For example, each data value in the enterprise data 12 may be cross
referenced, as an indexed value, with a node in the knowledge graph
112. In some embodiments, where the data value is a text string,
the knowledge builder 118 may cross reference sub-strings of the
text string in addition to cross referencing the entire string.
[0068] FIG. 7D illustrates an example of an index 114 in accordance
with the present disclosure. The index 114 may be organized as a
table of indexed values. Each indexed value may be stored in a
value field of the index 114. A node identifier (node ID) field may
uniquely identify each node comprising the knowledge graph 112;
e.g., entity node, instance node, data source node, etc. The node
ID field identifies the node that the indexed value appears in;
e.g., the value may appear in the properties list 422 (entity node)
or 424 (instance node).
[0069] The index 114 may further include an entity node ID field
that identifies the entity (first level) node associated with an
indexed value. If the indexed value appears in an instance node
(e.g., in the property list 422 of the instance node), then the
entity node ID would identify the entity node that the instance
node "is an instance o.English Pound." If the indexed value appears
in an entity node, then the node ID and the entity node ID for that
indexed value would be the same. The index 114 may further include
a key ID field that identifies which property in the properties
list 422 (of the entity node) or properties list 424 (instance
node) that the indexed value is associated with.

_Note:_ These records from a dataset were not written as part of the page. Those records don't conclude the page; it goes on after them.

-- ==== Sys2Proof/Machine/State.lean ====
section
/-! DEFINITION. The machine's state as plain data (10_state.md), the reasons a step can stop, and the state after
reset. -/

namespace Sys2Proof.Machine

/-- `PHASE` (R21). -/
inductive Phase where
  /-- waiting for a command -/
  | idle
  /-- an operation is running; `OPK` names its stage -/
  | run
  /-- the operation ended well -/
  | done
  /-- the operation ended in a fault -/
  | fault
deriving DecidableEq, Repr, Inhabited

/-- `OPK`: the running operation and its stage (R21). -/
inductive Opk where
  /-- ENCODE, taking index tokens -/
  | encIndex
  /-- ENCODE, finishing the code stream and the framing -/
  | encFinish
  /-- DECODE, taking the width byte -/
  | decWidth
  /-- DECODE, reading and executing codes -/
  | decCodes
  /-- DECODE, consuming the rest of the payload -/
  | decDrain
deriving DecidableEq, Repr, Inhabited

/-- The fault codes held in `ERR` (R200). The codes 8 to 15 are reserved and never raised (R208), so they have no
name here. -/
inductive ErrCode where
  /-- no fault -/
  | none
  /-- the width byte is outside 2 to 8 (R201) -/
  | badWidth
  /-- a code that is no code at its place (R202) -/
  | badCode
  /-- the payload ends before EOI (R203) -/
  | outOfData
  /-- the palette size is outside 1 to 256 (R204) -/
  | rangePalette
  /-- an index is `2^b` or more (R205) -/
  | rangeIndex
  /-- `End` where DECODE needs a byte (R206) -/
  | ioFail
  /-- the reserved command (R207) -/
  | illegalCmd
deriving DecidableEq, Repr, Inhabited

/-- A token of the input port (R41). -/
inductive Token where
  /-- `Byte(v)` -/
  | byte (v : Byte)
  /-- `End` -/
  | eof
deriving DecidableEq, Repr

/-- An item of the output port (R41): a byte, or the end marker. -/
inductive OutItem where
  /-- a byte that `OutPut` appended -/
  | byte (v : Byte)
  /-- the end marker that `OutEnd` appended -/
  | endMark
deriving DecidableEq, Repr

/-- A learned entry `Seq(prefix, suffix, first)` (R37). -/
structure Entry where
  /-- `prefix`, the code of the sequence without its last index -/
  pfx : Code
  /-- `suffix`, the last index -/
  sfx : Byte
  /-- `first`, the first index -/
  fst : Byte
deriving DecidableEq, Repr

/-- The dictionary RAM (R37): the slots that have been written, by their code, in one canonical form
(`Memory.wf` of Machine/Ops.lean: codes strictly rising, all below 4096). An unlisted slot holds no value (R44, R125;
log 8). -/
abbrev Memory := List (Nat × Entry)

/-- One step of the host (R192), and the platform's power-on reset (R230). -/
inductive HostStep where
  /-- `MemWrite(off, size, v)`: a register write of `size` bytes -/
  | memWrite (off size : Nat) (v : HostWord)
  /-- `MemRead(off, size)`: a register read of `size` bytes -/
  | memRead (off size : Nat)
  /-- `Push(t)` -/
  | push (t : Token)
  /-- `Pop()` -/
  | pop
  /-- `Discard()` -/
  | discard
  /-- the platform asserts the core's reset -/
  | powerOn
deriving DecidableEq, Repr

/-- Whose step is next (R20, R192, R193; log 1). -/
inductive Turn where
  /-- the engine's candidate step, or nothing where it has none or it is not enabled -/
  | engine
  /-- this step of the host -/
  | host (h : HostStep)
deriving DecidableEq, Repr

/-- The state of the core (10_state.md), with the parameters of R9 and the model's own fields. -/
structure State where
  /-- the parameters of R9; no step changes them -/
  cfg : Config.Params
  /-- `PHASE` (R21) -/
  phase : Phase
  /-- `OPK` (R21), read only while `PHASE = RUN` -/
  opk : Opk
  /-- `LAST_OP` (R21, R33) -/
  lastOp : BitVec 2
  /-- `B`, the base code width (R22) -/
  b : BitVec 4
  /-- `N`, the dictionary size (R23) -/
  n : BitVec 13
  /-- `W`, the active code width (R24) -/
  w : BitVec 4
  /-- `JR`, the justReset flag (R25) -/
  jr : Bool
  /-- `PREV`, the decoder's previous code (R26) -/
  prev : Code
  /-- `RCUR`, payload bits consumed (R27) -/
  rcur : Nat
  /-- `WCUR`, code-stream bits written (R27) -/
  wcur : Nat
  /-- `CAND`, the encoder's candidate (R28) -/
  cand : Code
  /-- `CAND_V` (R28) -/
  candV : Bool
  /-- `CHUNK`, the encoder-side sub-block buffer (R29); its length is `CLEN` (log 14) -/
  chunk : List Byte
  /-- `WACC`, the pending code-stream bits, first written first (R29) -/
  wacc : List Bool
  /-- `REM`, bytes left in the current sub-block (R29) -/
  rem : BitVec 8
  /-- `PEND`, the terminator has been consumed (R29) -/
  pend : Bool
  /-- `RACC`, payload bits taken and not yet consumed, first payload bit first (R29) -/
  racc : List Bool
  /-- `ERR` (R38, R200) -/
  err : ErrCode
  /-- `EINFO` (R38) -/
  einfo : BitVec 16
  /-- `PFAULT`, the fault held during a drain (R38, R186) -/
  pfault : Option (ErrCode × BitVec 16)
  /-- `P_LAT`, the latched palette size (R43) -/
  pLat : BitVec 9
  /-- `PALETTE.SIZE` (R32) -/
  palette : BitVec 9
  /-- the dictionary RAM (R37) -/
  mem : Memory
  /-- `INQ`, head first (R41) -/
  inq : List Token
  /-- `OUTQ`, head first (R41) -/
  outq : List OutItem
  /-- MODEL: the turns to come; when there is none, every turn is the engine's (log 1) -/
  agenda : List Turn
  /-- MODEL: what the host's last register read returned (log 13) -/
  readData : Option HostWord
  /-- MODEL: what the host's last `Pop` returned (log 13) -/
  popData : Option OutItem
  /-- MODEL: how many free values have been drawn (log 10) -/
  draws : Nat
deriving DecidableEq, Repr

/-- Why the model stops where the core has no behaviour. The core's own faults are next states (R209), not these. -/
inductive Fault where
  /-- A rule reads the sequence, the first index or the RAM slot of a code that has no valid entry (93 item 4: "fault
  if read: they hold no value"). Raised by the data codes and by the encoder's miss, only in states that break the
  invariant of R151. Safe. -/
  | dictUndefined
  /-- An entry is added while `N ≥ 4096` (R126: "require N < 4096"). Raised by `KWKWK`, only in states that break the
  invariant of R151. Safe. -/
  | dictFull
deriving DecidableEq, Repr

/-- What the model does not admit. -/
inductive Refusal where
  /-- an instruction that has no meaning yet, by its mnemonic; raised by no arm of exec -/
  | notModelled (mnemonic : String)
  /-- a host access that is not 32 bits wide, not at a multiple of 4, or above 0xFC (R42, R56, R192). Safe. -/
  | hostAccess
  /-- `Pop` while `OUTQ` is empty: the host step's precondition fails (R192). Safe. -/
  | popEmpty
  /-- `Discard` while `PHASE = RUN`: the host step's precondition fails (R192). Safe. -/
  | discardWhileRunning
  /-- a word that the decoder rejects; only a code read while `B` is no base width, which breaks the invariant of
  R151. Safe. -/
  | noInstruction (r : Reject)
deriving DecidableEq, Repr

/-- What a step of this machine answers. -/
abbrev Result := Host.Outcome State Fault Refusal

/-- The state right after power-on reset (R44, R230). R44 leaves `OPK`, `PREV` and `CAND` unspecified; the values here
are named in logs 5, 6 and 7, and the model's own fields in logs 1, 10 and 13. -/
def State.reset : State where
  cfg := Config.Params.ofSpec
  phase := .idle
  opk := .encIndex
  lastOp := 0
  b := 0
  n := 0
  w := 0
  jr := false
  prev := 0
  rcur := 0
  wcur := 0
  cand := 0
  candV := false
  chunk := []
  wacc := []
  rem := 0
  pend := false
  racc := []
  err := .none
  einfo := 0
  pfault := none
  pLat := 0
  palette := 0
  mem := []
  inq := []
  outq := []
  agenda := []
  readData := none
  popData := none
  draws := 0

end Sys2Proof.Machine
end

[0070] FIG. 7D further illustrates an example of a row of data 702
that may be indexed in index 114. The row of data 702 represents an
instance of the Customer node. The data includes a customer (IBM),
a purchaser (Sam Axe, presumably a purchasing agent at IBM), and a
purchased item (XJ100 Printer Server). The instance node that
corresponds to data 702 is identified by ID "1016". The entity node
that the instance node "is an instance of" is identified by ID
"950". In accordance with the present disclosure, the text string
"Sam Axe" may be indexed as indexed values "Sam Axe" and "Axe",
each being associated with the same key ID "purchaser". Likewise,
the text string "XJ100 Printer Server" may generate three indexed
values, each being associated with the key ID "item".
[0071] Referring to FIG. 6A, the discussion will now turn to the
linking of instance nodes. Recall from the discussion of block 610
above the in addition to creating and linking instances nodes to
their respective entity nodes, that linking between instance nodes
may be performed. This can happen when the knowledge graph 112
contains two or more entities. FIG. 7E illustrates a state of the
knowledge graph 112 having two entity nodes Customer and Product.
The figure represents the addition of a product instance 712 to the
knowledge graph 112 in accordance with block 610. FIG. 6A will not
describe the linking of instance nodes that may be performed in
block 610.
[0072] The knowledge builder 118 may execute loop 632 for each
entity node that has a relation to the target entity node. For
example in FIG. 7E, the figure represents the addition of an
instance to the Product node, which we will call the "target" node.
Nodes that have a relation to the target node (e.g., Customer and
Sales Orders) may be referred to as "related" nodes. The knowledge
builder 118 will process each related node in turn in loop 632.
[0073] Suppose the related node Sales Order is processed first. The
evaluation at block 634 in the first iteration of loop 632 will
result in NO, since the knowledge graph 112 currently has no
instance nodes for Sales Order, thus ending the loop 632 for Sales
Order.
[0074] The loop 632 will be repeated for the next related entity
node, Customer. Block 634 will evaluate to YES for three iterations
of the loop 632 because Customer has three instance nodes.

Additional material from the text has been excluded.